Sadler and Leifer (2015) are developing TeamSense further in terms of a prototyping toolkit that enables the design team, design coaches, and managers to get more insights about design team performances. These insights may be used to improve design team performance.

Sonalkar et al. (2016) propose the Interaction Dynamics Notation (IDN), which is a diagnostic instrument that enables to analyze design team interactions and behaviors that influence design outcomes. With IDN the authors aim to isolate interaction behaviors of design teams, improve design team performance, and, in the long run, better the design outcomes that result.

The IDN instrument motivated the development of additional notations for the analysis of design team behavior. Scheer et al. (2014) propose the Knowledge Handling Notation (KHN) that aims at enabling design conversation diagnosis and identifying patterns of knowledge handling. The authors state that knowledge handling, e.g., in terms of design reviews, is one way to bridge design phases. Menning et al. (2015) propose the Topic Markup Scheme (TMS). It enables capturing and representing “the topical structure of a conversation in the form of topic threads” (Menning et al. 2015). IDN, KHN, and TMS provide three lenses that promise new insights on design team behavior concerning interaction, knowledge handling, topic treatment, and topic alignment within design teams.

3 Research Question

The state of the art in Design Thinking Research and innovation processes employs different microscopic lenses to investigate the interplay of design team decisions, behaviors and interactions. These microscopic lenses focus on certain aspects within design projects. In addition, our research aims at investigating the whole design flow from the initial design challenge to the final innovative outcome of the design project. We consider our research on employed Design Thinking methodologies as a macroscopic lens that focuses on the design flow as a whole. Our research is driven by a desire to consider microscopic lenses and macroscopic lenses as complements. The combination of microscopic and macroscopic lenses supports a better understanding of the Design Thinking methodology in practice.

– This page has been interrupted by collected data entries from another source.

-- ==== Sys2Proof/Config.lean ====
section
/-! DEFINITION. What an implementation fixes, and the values the spec leaves free (00_scope.md R7;
93_implementation_defined.md). -/

namespace Sys2Proof

/-- `HAS_TABLES`: 1 for this hardware (R7). It stands in `State.capTables`, so that the rules for
`HAS_TABLES = 0` (R228) are modelled too. DESIGN CHOICE, safe (log 8). -/
def Config.hasTables : Bool := true

/-- The upper 19 bits of `ENGINE_BASE`, an open parameter (R7, R61, U6). DESIGN CHOICE, safe (log 7). -/
opaque Config.enginePage : BitVec 19

/-- `CMD_LATENCY(op)`, an open parameter no rule depends on (R7, R289, U5). The step function does not
read it; `Safety.lean` says which schedules it allows. DESIGN CHOICE, safe (log 6). -/
opaque Config.cmdLatency : Byte → Nat

/-- The unspecified contents of `RK[i]` after the `k`-th reset, as `rkDraw k i`: any value (R281, U1).
DESIGN CHOICE, safe (log 1). -/
opaque Config.rkDraw : Nat → Nat → Word

/-- The unspecified contents of `Tt[i]` after the `k`-th reset, as `tableDraw k t i`: any value (R281, U2).
DESIGN CHOICE, safe (log 1). -/
opaque Config.tableDraw : Nat → Nat → Nat → Word

/-- The round-constant ROM's entries that no rule reads, 0 and 11: any value (R31, U4).
DESIGN CHOICE, safe (log 13). -/
opaque Config.rconUnused : Nat → Byte

end Sys2Proof
end

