-- ==== Sys2Proof/Machine/Ops.lean ====
section
/-! DEFINITION. The bit-field helpers, and the shared operations on the state: recording an error (the
engine's only exception), turning a command away, clearing the error report, accepting and finishing a
command (00_scope.md R8, R11, R12; 30_encoding.md R96, R97; 60_exceptions.md R253-R258). -/

namespace Sys2Proof.Machine

/-- `byte(w, r) = w[8r+7 : 8r]` (R12). -/
def byte (w : Word) (r : Nat) : Byte := w.extractLsb' (8 * r) 8

/-- `pack(b0, b1, b2, b3)`, `b0` in bits 7:0 (R12). -/
def pack (b0 b1 b2 b3 : Byte) : Word := b3 ++ b2 ++ b1 ++ b0

/-- `zext_32(b)` (R8). -/
def zext32 (b : Byte) : Word := b.setWidth 32

/-- ID always reads the ASCII bytes "AES1", 'A' in bits 31:24 (R34). -/
def idWord : Word := 0x41455331

/-- Recording an error: the first one is kept, later ones set the overflow bit (R253). This is all an error
does to STATUS.ERR and ERR_OVF; there is no trap entry and no return (R250, R260). -/
def State.recordError (code : ErrCode) (s : State) : State :=
  if s.err = .none then { s with err := code } else { s with errOvf := true }

/-- What a command word that Check rejects does besides the store to CMD: DONE is set at once and the code
recorded (R96, R257). -/
def State.rejectCommand (code : ErrCode) (s : State) : State :=
  State.recordError code { s with done := true }

/-- The error report cleared (R198, R258). -/
def State.clearErrors (s : State) : State :=
  { s with err := .none, errOvf := false }

/-- What an accepted command word does besides the store to CMD (R96). -/
def State.acceptCommand (v : Word) (s : State) : State :=
  { s with pending := some v, done := false }

/-- The end of the completion step: BUSY 0 and nothing pending, DONE 1 (R97). -/
def State.finishCommand (s : State) : State :=
  { s with pending := none, done := true }

/-- `KEY[j] <- v`, which makes the schedule stale (R22, R65). -/
def State.writeKey (j : Fin 4) (v : Word) (s : State) : State :=
  { s with key := s.key.set j v, schedValid := false }

/-- `DIN[c] <- v` (R23, R65). -/
def State.writeDin (c : Fin 4) (v : Word) (s : State) : State :=
  { s with din := s.din.set c v }

/-- The reset input (R280, R281). The host's coming actions and what its reads returned are not the
engine's; the constants and CAP_TABLES are unchanged; RK and T0..T3 take a new draw. -/
def State.resetEngine (s : State) : State where
  key := Vector.replicate 4 0
  din := Vector.replicate 4 0
  dout := Vector.replicate 4 0
  state := Vector.replicate 4 0
  result := 0
  cmd := 0
  pending := none
  rk := rkAfterReset (s.resets + 1)
  t0 := tableAfterReset (s.resets + 1) 0
  t1 := tableAfterReset (s.resets + 1) 1
  t2 := tableAfterReset (s.resets + 1) 2
  t3 := tableAfterReset (s.resets + 1) 3
  schedValid := false
  tablesValid := false
  done := false
  errOvf := false
  err := .none
  capTables := s.capTables
  actions := s.actions
  returned := s.returned
  resets := s.resets + 1

end Sys2Proof.Machine
end

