-- ==== Sys2Proof/Machine/Core.lean ====
section
/-! DEFINITION. The machine behind the host's interface. -/

def Sys2Proof.core : Host.Core :=
  { State := Sys2Proof.Machine.State, Fault := Sys2Proof.Machine.Fault,
    Refusal := Sys2Proof.Machine.Refusal, step := Sys2Proof.Machine.step,
    reset := Sys2Proof.Machine.State.reset }
end

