/-- As a number RotWord is a rotation right by 8 bits (R127). -/
theorem rotWord_eq_shifts (w : Word) : rotWord w = (w >>> 8) ||| (w <<< 24) := by
  have hlow : w.toNat >>> 8 < 2 ^ 24 := by
    rw [Nat.shiftRight_eq_div_pow]
    omega
  have hhigh : w.toNat <<< 24 % 2 ^ 32 = (w.toNat % 256) <<< 24 := by
    rw [Nat.shiftLeft_eq, Nat.shiftLeft_eq]
    omega
  apply BitVec.eq_of_toNat_eq
  rw [rotWord, pack_toNat, BitVec.toNat_or, BitVec.toNat_ushiftRight, BitVec.toNat_shiftLeft, hhigh, Nat.or_comm,
    ← Nat.shiftLeft_add_eq_or_of_lt hlow, Nat.shiftLeft_eq, Nat.shiftRight_eq_div_pow]
  simp only [byte_toNat]
  omega

/-- Row `r` of a packed column. -/
theorem byte_pack (b : Fin 4 → Byte) (r : Fin 4) : byte (pack (b 0) (b 1) (b 2) (b 3)) r.val = b r := by
  match r with
  | 0 => exact byte_pack_zero ..
  | 1 => exact byte_pack_one ..
  | 2 => exact byte_pack_two ..
  | 3 => exact byte_pack_three ..

theorem byte_rotWord (w : Word) (r : Fin 4) : byte (rotWord w) r.val = byte w ((r.val + 1) % 4) :=
  byte_pack (fun r => byte w ((r.val + 1) % 4)) r

theorem rotWord_isPeriodicPt (w : Word) : Function.IsPeriodicPt rotWord 4 w := by
  calc rotWord (rotWord (rotWord (rotWord w)))
    _ = rotWord (rotWord (rotWord (rotWord (pack (byte w 0) (byte w 1) (byte w 2) (byte w 3))))) := by rw [pack_bytes]
    _ = w := by rw [rotWord_pack, rotWord_pack, rotWord_pack, rotWord_pack, pack_bytes]

/-- Four rotations are none, so the count need not be cut (R128). -/
theorem rotBytes_eq_iterate (w : Word) (k : Nat) : rotBytes w k = Nat.iterate rotWord k w :=
  (rotWord_isPeriodicPt w).iterate_mod_apply k

theorem rotBytes_succ (w : Word) (k : Nat) : rotBytes w (k + 1) = rotWord (rotBytes w k) := by
  rw [rotBytes_eq_iterate, rotBytes_eq_iterate, Function.iterate_succ_apply']

theorem byte_rotBytes (w : Word) (k : Nat) (r : Fin 4) :
    byte (rotBytes w k) r.val = byte w ((r.val + k) % 4) := by
  induction k generalizing r with
  | zero => rw [Nat.add_zero, Nat.mod_eq_of_lt r.isLt]; rfl
  | succ k ih =>
    rw [rotBytes_succ, byte_rotWord]
    have h := ih ⟨(r.val + 1) % 4, Nat.mod_lt _ (by decide)⟩
    rw [h, Nat.mod_add_mod, Nat.add_assoc, Nat.add_comm 1 k]

theorem byte_subWord (w : Word) (r : Fin 4) : byte (subWord w) r.val = sbox (byte w r.val) :=
  byte_pack (fun r => sbox (byte w r.val)) r

/-- Settles O55: each helper by its bytes, RotBytes by induction on the count. -/
theorem wordHelpersMoveBytes : Obligations.WordHelpersMoveBytes :=
  ⟨fun w => ⟨rfl, rotWord_eq_shifts w⟩, by decide, fun w k => ⟨rfl, rotBytes_succ w k⟩, byte_rotBytes,
    byte_subWord, by decide⟩

/-! ### MixColumn -/

theorem mul3_xor (a b : Byte) : mul3 (a ^^^ b) = mul3 a ^^^ mul3 b := by
  rw [mul3, xtime_xor, mul3, mul3]
  ac_rfl

theorem mixByte_xor (a b c d a' b' c' d' : Byte) :
    mixByte (a ^^^ a') (b ^^^ b') (c ^^^ c') (d ^^^ d') = mixByte a b c d ^^^ mixByte a' b' c' d' := by
  rw [mixByte, xtime_xor, mul3_xor, mixByte, mixByte]
  ac_rfl

theorem mixByte_self (a : Byte) : mixByte a a a a = a := by
  decide +revert

theorem pack_xor (a b c d a' b' c' d' : Byte) :
    pack (a ^^^ a') (b ^^^ b') (c ^^^ c') (d ^^^ d') = pack a b c d ^^^ pack a' b' c' d' :=
  word_ext (by simp) (by simp) (by simp) (by simp)

theorem mixColumn_xor (u v : Word) : mixColumn (u ^^^ v) = mixColumn u ^^^ mixColumn v := by
  simp only [mixColumn, byte_xor, mixByte_xor, pack_xor]

theorem mixColumn_pack (a b c d : Byte) :
    mixColumn (pack a b c d) = pack (mixByte a b c d) (mixByte b c d a) (mixByte c d a b) (mixByte d a b c) := by
  simp only [mixColumn, byte_pack_zero, byte_pack_one, byte_pack_two, byte_pack_three]

/-- Settles O56: both hold byte by byte, because xtime is linear. -/
theorem mixColumnIsLinear : Obligations.MixColumnIsLinear :=
  ⟨mixColumn_xor, fun a => by rw [mixColumn_pack, mixByte_self]⟩

/-! ### The lanes of a state -/

theorem block_ext_lanes {A B : Block} (h : ∀ r c : Fin 4, lane A r c = lane B r c) : A = B :=
  block_ext fun c => word_ext (h 0 c) (h 1 c) (h 2 c) (h 3 c)

theorem lane_subBytes (S : Block) (r c : Fin 4) : lane (subBytes S) r c = sbox (lane S r c) := by
  rw [lane, Fin.getElem_fin, subBytes_getElem]
  exact byte_subWord _ r

theorem shiftRows_column (S : Block) (c : Fin 4) :
    (shiftRows S)[c] = pack (lane S 0 c) (lane S 1 (c + 1)) (lane S 2 (c + 2)) (lane S 3 (c + 3)) := by
  simp [shiftRows, lane]

theorem lane_shiftRows (S : Block) (r c : Fin 4) : lane (shiftRows S) r c = lane S r (c + r) := by
  have h := byte_pack (fun r => lane S r (c + r)) r
  rwa [add_zero, ← shiftRows_column] at h

/-- The lane at row `r` and column `c` after MixColumns, from the column's lanes from row `r` down (R164). -/
theorem lane_mixColumns (S : Block) (r c : Fin 4) :
    lane (mixColumns S) r c = mixByte (lane S r c) (lane S (r + 1) c) (lane S (r + 2) c) (lane S (r + 3) c) := by
  rw [lane, Fin.getElem_fin, mixColumns_getElem]
  exact byte_pack (fun r => mixByte (lane S r c) (lane S (r + 1) c) (lane S (r + 2) c) (lane S (r + 3) c)) r

/-- Settles O57: lane by lane for the two transforms, word by word for the round key. -/
theorem roundTransformsCommuteAndCancel : Obligations.RoundTransformsCommuteAndCancel := by
  refine ⟨fun S => block_ext_lanes fun r c => ?_, fun W S n => block_ext fun c => ?_⟩
  · rw [lane_subBytes, lane_shiftRows, lane_shiftRows, lane_subBytes]
  · rw [Fin.getElem_fin, addRoundKey_getElem, addRoundKey_getElem, BitVec.xor_assoc, BitVec.xor_self, BitVec.xor_zero]
    rfl

/-! ### The commands on STATE -/

/-- Settles O28: the command's meaning, lane by lane. -/
theorem subBytesActsOnEveryLane : Obligations.SubBytesActsOnEveryLane :=
  fun s => ⟨{ s with state := subBytes s.state }, rfl, lane_subBytes s.state, rfl⟩

theorem execAll_cons {i : Instr} {s t : State} (h : exec i s = .next t) (is : List Instr) :
    execAll (i :: is) s = execAll is t := by
  rw [execAll, h]

theorem shiftRows_four (S : Block) : shiftRows (shiftRows (shiftRows (shiftRows S))) = S := by
  refine block_ext_lanes fun r c => ?_
  have hcolumn : c + r + r + r + r = c := by decide +revert
  rw [lane_shiftRows, lane_shiftRows, lane_shiftRows, lane_shiftRows, hcolumn]

/-- Settles O29: the command's meaning lane by lane; four rotations of a row by the same number of columns are
none. -/
theorem shiftRowsRotatesEachRow : Obligations.ShiftRowsRotatesEachRow := by
  refine ⟨fun s => ⟨{ s with state := shiftRows s.state }, rfl, lane_shiftRows s.state, rfl⟩, fun s => ?_⟩
  have hrun : execAll [.shiftRows, .shiftRows, .shiftRows, .shiftRows] s =
      some { s with state := shiftRows (shiftRows (shiftRows (shiftRows s.state))) } := rfl
  rw [hrun, shiftRows_four]

theorem gfMul_one (a : Byte) : gfMul a 1#8 = a := by
  rw [gfMul_comm]
  exact one_gfMul a

theorem gfMul_two (a : Byte) : gfMul a 2#8 = xtime a := by
  decide +revert

theorem gfMul_three (a : Byte) : gfMul a 3#8 = mul3 a := by
  decide +revert

/-- Settles O30: the products by 2, 3 and 1 are the terms of `mixByte`, which row `r` starts at lane `r`. -/
theorem mixColumnsMultipliesByTheMatrix : Obligations.MixColumnsMultipliesByTheMatrix := by
  refine fun s => ⟨{ s with state := mixColumns s.state }, rfl, fun r c => ?_, rfl⟩
  rw [lane_mixColumns]
  match r with
  | 0 => simp [mixMatrix, gfMul_one, gfMul_two, gfMul_three, mixByte]
  | 1 | 2 | 3 =>
    simp [mixMatrix, gfMul_one, gfMul_two, gfMul_three, mixByte]
    ac_rfl

/-- Round numbers 0..10 name their own round-key group (R93). -/
theorem roundGroup_ofNat_le (n : Fin 11) : roundGroup (BitVec.ofNat 4 n.val) = n := by
  decide +revert

theorem wf_addRoundKey_ofNat (n : Fin 11) : (Instr.addRoundKey (BitVec.ofNat 4 n.val)).wf = true := by
  decide +revert

theorem exec_addRoundKey_pass {n : BitVec 4} {s : State} (hw : (Instr.addRoundKey n).wf = true)
    (hs : s.schedValid = true) :
    exec (.addRoundKey n) s = .next { s with state := addRoundKey s.rk s.state (roundGroup n) } :=
  performChecked_pass ((checkInstr_none_iff _ s).2 ⟨nofun, hw, nofun, fun _ => hs⟩)

/-- Settles O27: the command passes its checks, and group `n` is the words from 4n on. -/
theorem addRoundKeyXorsGroup : Obligations.AddRoundKeyXorsGroup := by
  intro s n hs
  refine ⟨_, exec_addRoundKey_pass (wf_addRoundKey_ofNat n) hs, fun c => ?_, rfl⟩
  rw [roundGroup_ofNat_le]
  exact addRoundKey_getElem s.state s.rk n c.val c.isLt

end Sys2Proof.Machine

/-! PROOF. The key schedule word by word, and the cipher from its rounds (41_key_schedule.md;
43_cipher_control.md). -/

namespace Sys2Proof.Machine

/-! ### The key schedule -/

/-- Word `4g + j` of the schedule is word `j` of group `g` (R140). -/
theorem keyExpansion_group (k : Block) {m : Nat} (g j : Nat) (hm : m < 44) (hj : j < 4) (h : m = 4 * g + j) :
    (keyExpansion k)[m] = (keyGroup k g)[j] := by
  have hg : m / 4 = g := by omega
  have hj' : m % 4 = j := by omega
  simp only [keyExpansion_getElem, hg, hj']

section NextGroup
variable (rc : Byte) (g : Block)

theorem nextGroup_zero : (nextGroup rc g)[0] = g[0] ^^^ (subWord (rotWord g[3]) ^^^ zext32 rc) := rfl
theorem nextGroup_one : (nextGroup rc g)[1] = (nextGroup rc g)[0] ^^^ g[1] := rfl
theorem nextGroup_two : (nextGroup rc g)[2] = (nextGroup rc g)[1] ^^^ g[2] := rfl
theorem nextGroup_three : (nextGroup rc g)[3] = (nextGroup rc g)[2] ^^^ g[3] := rfl

end NextGroup
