-- ==== Sys2Proof/Machine/Shift.lean ====
section
/-! DEFINITION. The shift and rotate instructions (44_shift_rotate.md). The count is the low order four, five or six bits
of the operand (rule R230). -/

namespace Sys2Proof.Machine

/-- A halfword shift by N or by the low four bits of `I2+(X2)` (rules R230, R231). -/
def shiftHalf (f : Half → Nat → ShiftResult 16) (r1 : RegNo) (count : BitVec 4) (len : Half) (s : State) : Outcome :=
  let r := f (s.reg r1) count.toNat
  .next (((s.setReg r1 r.value).setShiftCC r count.toNat).advance len)

/-- A fullword shift of R1, R1+1 by the low five bits of `I2+(X2)` (rules R230, R231). -/
def shiftFull (f : Full → Nat → ShiftResult 32) (r1 : RegNo) (operand : Half) (s : State) : Outcome :=
  let n := (operand.extractLsb' 0 5).toNat
  let r := f (s.pair r1) n
  requireR1Even r1 (.next (((s.setPair r1 r.value).setShiftCC r n).advance 4))

/-- A doubleword shift of R1 to R1+3 by the low six bits of `I2+(X2)` (rules R230, R231). -/
def shiftDouble (f : Dbl → Nat → ShiftResult 64) (r1 : RegNo) (operand : Half) (s : State) : Outcome :=
  let n := (operand.extractLsb' 0 6).toNat
  let r := f (s.quad r1) n
  requireQuad r1 (.next (((s.setQuad r1 r.value).setShiftCC r n).advance 4))

/-- A rotate of R1, R1+1 by the low five bits of `I2+(X2)`; C and V are reset (rules R242, R243). -/
def rotateFull (f : Full → Nat → Full) (r1 : RegNo) (operand : Half) (s : State) : Outcome :=
  let r := f (s.pair r1) (operand.extractLsb' 0 5).toNat
  requireR1Even r1 (.next (((s.setPair r1 r).setRotateCC r).advance 4))

/-- SLLS: Shift Left Logical Short (rule R232). -/
def execSlls (r1 n : RegNo) (s : State) : Outcome := shiftHalf shiftLeftLogical r1 n 2 s

/-- SLHL: Shift Left Halfword Logical (rule R233). -/
def execSlhl (r1 x2 : RegNo) (i2 : Half) (s : State) : Outcome :=
  shiftHalf shiftLeftLogical r1 ((s.immediate x2 i2).extractLsb' 0 4) 4 s

/-- SRLS: Shift Right Logical Short (rule R234). -/
def execSrls (r1 n : RegNo) (s : State) : Outcome := shiftHalf shiftRightLogical r1 n 2 s

/-- SRHL: Shift Right Halfword Logical (rule R235). -/
def execSrhl (r1 x2 : RegNo) (i2 : Half) (s : State) : Outcome :=
  shiftHalf shiftRightLogical r1 ((s.immediate x2 i2).extractLsb' 0 4) 4 s

/-- SLHA: Shift Left Halfword Arithmetic (rule R236). -/
def execSlha (r1 x2 : RegNo) (i2 : Half) (s : State) : Outcome :=
  shiftHalf shiftLeftArithmetic r1 ((s.immediate x2 i2).extractLsb' 0 4) 4 s

/-- SRHA: Shift Right Halfword Arithmetic (rule R237). -/
def execSrha (r1 x2 : RegNo) (i2 : Half) (s : State) : Outcome :=
  shiftHalf shiftRightArithmetic r1 ((s.immediate x2 i2).extractLsb' 0 4) 4 s

/-- SLL: Shift Left Logical, fullword (rule R238). -/
def execSll (r1 x2 : RegNo) (i2 : Half) (s : State) : Outcome := shiftFull shiftLeftLogical r1 (s.immediate x2 i2) s

/-- SRL: Shift Right Logical, fullword (rule R239). -/
def execSrl (r1 x2 : RegNo) (i2 : Half) (s : State) : Outcome := shiftFull shiftRightLogical r1 (s.immediate x2 i2) s

/-- SLA: Shift Left Arithmetic, fullword (rule R240). -/
def execSla (r1 x2 : RegNo) (i2 : Half) (s : State) : Outcome :=
  shiftFull shiftLeftArithmetic r1 (s.immediate x2 i2) s

/-- SRA: Shift Right Arithmetic, fullword (rule R241). -/
def execSra (r1 x2 : RegNo) (i2 : Half) (s : State) : Outcome :=
  shiftFull shiftRightArithmetic r1 (s.immediate x2 i2) s

/-- RLL: Rotate Left Logical (rule R242). -/
def execRll (r1 x2 : RegNo) (i2 : Half) (s : State) : Outcome := rotateFull BitVec.rotateLeft r1 (s.immediate x2 i2) s

/-- RRL: Rotate Right Logical (rule R243). -/
def execRrl (r1 x2 : RegNo) (i2 : Half) (s : State) : Outcome :=
  rotateFull BitVec.rotateRight r1 (s.immediate x2 i2) s

/-- SLQL: Shift Left Double Word Logical (rule R244). -/
def execSlql (r1 x2 : RegNo) (i2 : Half) (s : State) : Outcome :=
  shiftDouble shiftLeftLogical r1 (s.immediate x2 i2) s

/-- SRQL: Shift Right Double Word Logical (rule R245). -/
def execSrql (r1 x2 : RegNo) (i2 : Half) (s : State) : Outcome :=
  shiftDouble shiftRightLogical r1 (s.immediate x2 i2) s

/-- SLQA: Shift Left Double Word Arithmetic (rule R246). -/
def execSlqa (r1 x2 : RegNo) (i2 : Half) (s : State) : Outcome :=
  shiftDouble shiftLeftArithmetic r1 (s.immediate x2 i2) s

/-- SRQA: Shift Right Double Word Arithmetic (rule R247). -/
def execSrqa (r1 x2 : RegNo) (i2 : Half) (s : State) : Outcome :=
  shiftDouble shiftRightArithmetic r1 (s.immediate x2 i2) s

end Sys2Proof.Machine
end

Existing Design Thinking research focuses on microscopic lenses. At the time of writing no research is known to us that investigates the concrete order of design phases, design activities, and design methods in practical Design Thinking projects. Only idealized Design Thinking process blueprints exist. These blueprints rarely convey applied design flows from real Design Thinking projects.

As a result of our literature survey, we hypothesize that different shapes of the Design Thinking methodology are at work in terms of applied design flows. We further hypothesize that these shapes of design flows consist of different characteristics, which depend on the aim and scope of the design project. For example, from observations during our former research projects about traceability for innovation processes (Beyhl et al. 2013a; Beyhl and Giese 2015a, 2016), as well as existing innovation process models, (Lindberg et al. 2008) we hypothesize that experiment-centered and divergence-centered shapes of the Design Thinking methodology exist. The question that arises is whether more shapes of the Design Thinking methodology exist and, if so, what are their characteristics.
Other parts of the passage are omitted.